# Data extracts
******

-- ==== Sys2Proof/Laws/KeepDevice.lean ====
section
/-! SUPPORT. The frames of the commands of personality loading, the chain, power, time, pins, events, the host and security: which parts of the state each may change, and that the
register bank and the memories keep their canonical form. -/

namespace Sys2Proof.Machine

/-! ### Chain -/

theorem keep_portExcess {M : Nat} {s₀ : State} (hM : M ||| 2 = M) (s : State) (h0 : Keep M s₀ s) :
    Keep M s₀ (State.portExcess s) := by
  unfold State.portExcess
  try dsimp only
  repeat' first
    | with_reducible (first | assumption | apply keep_put | apply keep_putB | exact sub_trans rfl hM)

theorem keep_takePos {M : Nat} {s₀ : State} (hM : M ||| 2 = M) (s : State) (n : Nat) (h0 : Keep M s₀ s) :
    Keep M s₀ (State.takePos s n) := by
  unfold State.takePos
  try dsimp only
  repeat' first
    | with_reducible (first | assumption | apply keep_ite | apply keep_put | apply keep_putB | apply keep_portExcess
                            | exact sub_trans rfl hM)
    | split

theorem keep_trainPort {M : Nat} {s₀ : State} (hM : M ||| 2 = M) (s : State) (p : Nat) (h0 : Keep M s₀ s) :
    Keep M s₀ (State.trainPort s p) := by
  unfold State.trainPort
  try dsimp only
  repeat' first
    | with_reducible (first | assumption | apply keep_ite | apply keep_portExcess | apply keep_put | apply keep_putB
                            | apply keep_bump | apply keep_takePos | exact sub_trans rfl hM)
    | split

theorem keep_execLatigoTrainStart {M : Nat} {s₀ : State} (hM : M ||| 4098 = M) (p : Fin 2) (s : State) (h0 : Keep M s₀ s) :
    outKeep M s₀ (execLatigoTrainStart p s) := by
  unfold execLatigoTrainStart
  try dsimp only
  repeat' first
    | with_reducible (first | assumption | apply keep_next | apply keep_modPort | apply keep_trainPort | exact sub_trans rfl hM)

theorem keep_resend {M : Nat} {s₀ : State} (hM : M ||| 4226 = M) (s : State) (p : Nat) (h0 : Keep M s₀ s) :
    Keep M s₀ (State.resend s p) := by
  unfold State.resend
  try dsimp only
  repeat' first
    | intro _
    | with_reducible (first | assumption | apply keep_modPort | apply keep_eventInst | apply keep_bump | apply keep_foldl
                            | exact sub_trans rfl hM)

theorem keep_sendBeacon {M : Nat} {s₀ : State} (hM : M ||| 4226 = M) (s : State) (p : Nat) (h0 : Keep M s₀ s) :
    Keep M s₀ (State.sendBeacon s p) := by
  unfold State.sendBeacon
  try dsimp only
  repeat' first
    | with_reducible (first | assumption | apply keep_latSend | apply keep_eventInst | exact sub_trans rfl hM)

theorem keep_grantRoom {M : Nat} {s₀ : State} (hM : M ||| 4226 = M) (s : State) (p : Nat) (h0 : Keep M s₀ s) :
    Keep M s₀ (State.grantRoom s p) := by
  unfold State.grantRoom
  try dsimp only
  repeat' first
    | with_reducible (first | assumption | apply keep_ite | apply keep_modPort | apply keep_latSend | exact sub_trans rfl hM)
    | split

theorem keep_reforward {M : Nat} {s₀ : State} (hM : M ||| 4226 = M) (s : State) (p : Nat) (h0 : Keep M s₀ s) :
    Keep M s₀ (State.reforward s p) := by
  unfold State.reforward
  try dsimp only
  repeat' first
    | intro _
    | with_reducible (first | assumption | apply keep_ite | apply keep_latSend | apply keep_modPort | apply keep_foldl
                            | exact sub_trans rfl hM)
    | split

******

# What you should do
From the records above, copy only the lines starting with the line that holds "Keep M s₀ (State.sendBeacon s p) := by" and going on through the line that holds "Keep M s₀ (State.grantRoom s p) := by", exactly as written.

# Exercise result
    Keep M s₀ (State.sendBeacon s p) := by
  unfold State.sendBeacon
  try dsimp only
  repeat' first
    | with_reducible (first | assumption | apply keep_latSend | apply keep_eventInst | exact sub_trans rfl hM)

theorem keep_grantRoom {M : Nat} {s₀ : State} (hM : M ||| 4226 = M) (s : State) (p : Nat) (h0 : Keep M s₀ s) :
    Keep M s₀ (State.grantRoom s p) := by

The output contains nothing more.